# Having trouble with WIFI NEED HELP



## seamore5 (Dec 14, 2011)

im having trouble with wifi but my 3g works ... is there something i can look at or set in setting ? it shows up but wont go to web or even connect to download anything please need some help thanks


----------



## ro6666lt (Sep 2, 2011)

a little more info about what rom you're on, etc...?


----------



## seamore5 (Dec 14, 2011)

ro6666lt said:


> a little more info about what rom you're on, etc...?


im sorry im on miui 1.12.9 oooppps....

this i dont understand there is a setting in phone that changes channels from 11 to 14 will this have any thing to do with issues that im having was on channel 11 now on channel 13 and its working but with low signal any reason for this help please thanks


----------



## seamore5 (Dec 14, 2011)

Can anybody explain to me about the channel changing in the settings on the phone . Again thank you for your time and I hope somebody can explain this have a good day merry christmas.
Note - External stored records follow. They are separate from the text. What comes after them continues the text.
-- ==== Sys2Proof/Laws/Memory.lean ====
section
/-!
SUPPORT. Reads after writes of bytes, tags, lines, slices, cores and the tables of the module, and the
canonical form of memory, which every operation over memory keeps.
-/

namespace Sys2Proof.Machine

variable (s : State)

/-! ## Bytes -/

@[simp] theorem State.byte_setByte_self (a : Nat) (b : Byte) : (s.setByte a b).byte a = b := by
  simp [State.byte]

@[simp] theorem State.byte_setByte_ne {a k : Nat} (b : Byte) (h : k ≠ a) : (s.setByte a b).byte k = s.byte k := by
  simp [State.byte, h]

/-- A run of bytes changes nothing below its start and nothing from its end on. -/
theorem State.byte_setBytes_out (bs : List Byte) (a k : Nat) (h : k < a ∨ a + bs.length ≤ k) :
    (s.setBytes a bs).byte k = s.byte k := by
  induction bs generalizing s a with
  | nil => rfl
  | cons b t ih =>
    simp only [List.length_cons] at h
    rw [State.setBytes, ih _ _ (by omega), State.byte_setByte_ne]
    omega

/-- A run of bytes reads back. -/
theorem State.byte_setBytes_in (bs : List Byte) (a i : Nat) (h : i < bs.length) :
    (s.setBytes a bs).byte (a + i) = bs.getD i 0 := by
  induction bs generalizing s a i with
  | nil => simp at h
  | cons b t ih =>
    rw [State.setBytes]
    cases i with
    | zero => rw [State.byte_setBytes_out _ _ _ _ (by omega)]; simp
    | succ n =>
      have := ih (s.setByte a b) (a + 1) n (by simpa using h)
      simpa [Nat.add_assoc, Nat.add_comm 1 n] using this

/-- A run of bytes changes memory and nothing else. -/
theorem State.setBytes_eq (bs : List Byte) (a : Nat) : s.setBytes a bs = { s with mem := (s.setBytes a bs).mem } := by
  induction bs generalizing s a with
  | nil => rfl
  | cons b t ih => rw [State.setBytes, ih]; rfl

@[simp] theorem State.setBytes_lines (bs : List Byte) (a : Nat) : (s.setBytes a bs).lines = s.lines := by
  rw [State.setBytes_eq]
@[simp] theorem State.setBytes_tags (bs : List Byte) (a : Nat) : (s.setBytes a bs).tags = s.tags := by
  rw [State.setBytes_eq]
@[simp] theorem State.setBytes_poison (bs : List Byte) (a : Nat) : (s.setBytes a bs).poison = s.poison := by
  rw [State.setBytes_eq]
@[simp] theorem State.setBytes_slices (bs : List Byte) (a : Nat) : (s.setBytes a bs).slices = s.slices := by
  rw [State.setBytes_eq]
@[simp] theorem State.setBytes_parts (bs : List Byte) (a : Nat) : (s.setBytes a bs).parts = s.parts := by
  rw [State.setBytes_eq]
@[simp] theorem State.setBytes_cores (bs : List Byte) (a : Nat) : (s.setBytes a bs).cores = s.cores := by
  rw [State.setBytes_eq]
@[simp] theorem State.setBytes_teams (bs : List Byte) (a : Nat) : (s.setBytes a bs).teams = s.teams := by
  rw [State.setBytes_eq]
@[simp] theorem State.setBytes_lives (bs : List Byte) (a : Nat) : (s.setBytes a bs).lives = s.lives := by
  rw [State.setBytes_eq]
@[simp] theorem State.setBytes_launches (bs : List Byte) (a : Nat) : (s.setBytes a bs).launches = s.launches := by
  rw [State.setBytes_eq]
@[simp] theorem State.setBytes_ops (bs : List Byte) (a : Nat) : (s.setBytes a bs).ops = s.ops := by
  rw [State.setBytes_eq]
@[simp] theorem State.setBytes_upsets (bs : List Byte) (a : Nat) : (s.setBytes a bs).upsets = s.upsets := by
  rw [State.setBytes_eq]

theorem State.bytes_eq_map (a n : Nat) : s.bytes a n = (List.range n).map fun i => s.byte (a + i) := by
  induction n generalizing a with
  | zero => rfl
  | succ n ih =>
    rw [State.bytes, ih, List.range_succ_eq_map]
    simp [Nat.add_assoc, Nat.add_comm 1]

/-- The bytes just written are the bytes read. -/
theorem State.bytes_setBytes (bs : List Byte) (a : Nat) : (s.setBytes a bs).bytes a bs.length = bs := by
  rw [State.bytes_eq_map]
  refine List.ext_getElem (by simp) fun i h1 h2 => ?_
  simp only [List.getElem_map, List.getElem_range]
  rw [State.byte_setBytes_in _ _ _ _ h2]
  simp [List.getD, h2]

@[simp] theorem leBytesOf_length (n x : Nat) : (leBytesOf n x).length = n := by
  induction n generalizing x with
  | zero => rfl
  | succ n ih => simp [leBytesOf, ih]

/-- The little-endian number of the first bytes of a number. -/
theorem leOf_leBytesOf (n x : Nat) : leOf (leBytesOf n x) = x % 256 ^ n := by
  induction n generalizing x with
  | zero => simp [leBytesOf, leOf, Nat.mod_one]
  | succ n ih =>
    have h := ih (x / 256)
    simp only [leOf] at h
    simp only [leBytesOf, leOf, List.foldr_cons, BitVec.toNat_ofNat, h]
    have e : x % 256 ^ (n + 1) = x % 256 + 256 * (x / 256 % 256 ^ n) := by
      rw [Nat.pow_succ, Nat.mul_comm]; exact Nat.mod_mul
    rw [e]

/-! ## Lines, slices, tags -/

@[simp] theorem State.line_setLine_self (n : Nat) (x : LineSt) : (s.setLine n x).line n = x := by
  simp [State.line]

@[simp] theorem State.line_setLine_ne {n k : Nat} (x : LineSt) (h : k ≠ n) : (s.setLine n x).line k = s.line k := by
  simp [State.line, h]

@[simp] theorem State.tag_setTag_self (n : Nat) (t : BitVec 16) : (s.setTag n t).tag n = t := by simp [State.tag]

@[simp] theorem State.tag_setTag_ne {n k : Nat} (t : BitVec 16) (h : k ≠ n) : (s.setTag n t).tag k = s.tag k := by
  simp [State.tag, h]

@[simp] theorem State.slice_updSlice_self (n : Nat) (f : Slice → Slice) :
    (s.updSlice n f).slice n = f (s.slice n) := by
  simp [State.slice, State.updSlice]

@[simp] theorem State.slice_updSlice_ne {n k : Nat} (f : Slice → Slice) (h : k ≠ n) :
    (s.updSlice n f).slice k = s.slice k := by
  simp [State.slice, State.updSlice, h]

/-! ## Cores, partitions, teams, lives -/

@[simp] theorem State.core_updCore_self (c : Nat) (f : Core → Core) : (s.updCore c f).core c = f (s.core c) := by
  simp [State.core, State.updCore, State.setCore]

@[simp] theorem State.core_updCore_ne {c k : Nat} (f : Core → Core) (h : k ≠ c) : (s.updCore c f).core k = s.core k := by
  simp [State.core, State.updCore, State.setCore, h]

theorem State.part?_updPart (j k : Nat) (f : Part → Part) :
    (s.updPart j f).part? k = if k = j then (s.part? j).map f else s.part? k := by
  simp [State.part?, State.updPart, SMap.get?_modify]

theorem State.team?_updTeam (t k : Nat) (f : Team → Team) :
    (s.updTeam t f).team? k = if k = t then (s.team? t).map f else s.team? k := by
  simp [State.team?, State.updTeam, SMap.get?_modify]

theorem State.life?_updLife (l k : Nat) (f : Life → Life) :
    (s.updLife l f).life? k = if k = l then (s.life? l).map f else s.life? k := by
  simp [State.life?, State.updLife, SMap.get?_modify]

theorem State.launch?_updLaunch (n k : Nat) (f : Launch → Launch) :
    (s.updLaunch n f).launch? k = if k = n then (s.launch? n).map f else s.launch? k := by
  simp [State.launch?, State.updLaunch, SMap.get?_modify]

/-! ## The canonical form of memory -/

theorem wf_reset : Memory.wf State.reset.mem := by decide

variable {s}

theorem wf_setByte (a : Nat) (b : Byte) (h : Memory.wf s.mem) : Memory.wf (s.setByte a b).mem :=
  SMap.canon_putD 0 a b h

theorem wf_setBytes (bs : List Byte) (a : Nat) (h : Memory.wf s.mem) : Memory.wf (s.setBytes a bs).mem := by
  induction bs generalizing s a with
  | nil => exact h
  | cons b t ih => exact ih (a + 1) (wf_setByte a b h)

theorem wf_setLe (a n x : Nat) (h : Memory.wf s.mem) : Memory.wf (s.setLe a n x).mem := wf_setBytes _ a h

theorem wf_drop {m : SMap Byte} (p : Nat → Bool) (h : Memory.wf m) : Memory.wf (SMap.drop m p) :=
  SMap.canon_drop 0 p h

theorem wf_filter {m : SMap Byte} (p : Nat × Byte → Bool) (h : Memory.wf m) : Memory.wf (m.filter p) :=
  SMap.canon_filter 0 p h

/-- A fold of byte writes over any list keeps the form. -/
theorem wf_foldl_putD {α : Type} (l : List α) (at' : α → Nat) (b : α → Byte) {m : SMap Byte} (h : Memory.wf m) :
    Memory.wf (l.foldl (fun m x => SMap.putD 0 m (at' x) (b x)) m) := by
  induction l generalizing m with
  | nil => exact h
  | cons x t ih => exact ih (SMap.canon_putD 0 _ _ h)

/-- A fold over states keeps the form where each of its steps does. -/
theorem wf_foldl {α : Type} (f : State → α → State) (l : List α) (hf : ∀ s x, Memory.wf s.mem → Memory.wf (f s x).mem)
    (h : Memory.wf s.mem) : Memory.wf (l.foldl f s).mem := by
  induction l generalizing s with
  | nil => exact h
  | cons x t ih => exact ih (hf s x h)

/-- Equal canonical memories are equal data: two that read alike at every address are the same list. -/
theorem mem_ext {s t : State} (hs : Memory.wf s.mem) (ht : Memory.wf t.mem) (h : ∀ a, s.byte a = t.byte a) :
    s.mem = t.mem := SMap.canon_ext 0 hs ht h

end Sys2Proof.Machine
end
Sent from my DROIDX using Tapatalk


----------



## Chubbs (Jul 29, 2011)

I'm not familiar with MIUI, but the channels should not have much to do with your wifi signal, unless you are in an area with a lot of interference from other wireless networks. Just to clarify, you see a channels setting on your phone? Not on your router? And can you connect other devices to your access points?


----------



## seamore5 (Dec 14, 2011)

Thanks for your reply. yes i know the channel setting are on my phone and not on router. BUT i did get it working .. I had to reset router and BAMMMM it worked hmmmmmm my head must have been up my _ss lol. Thanks Again...


----------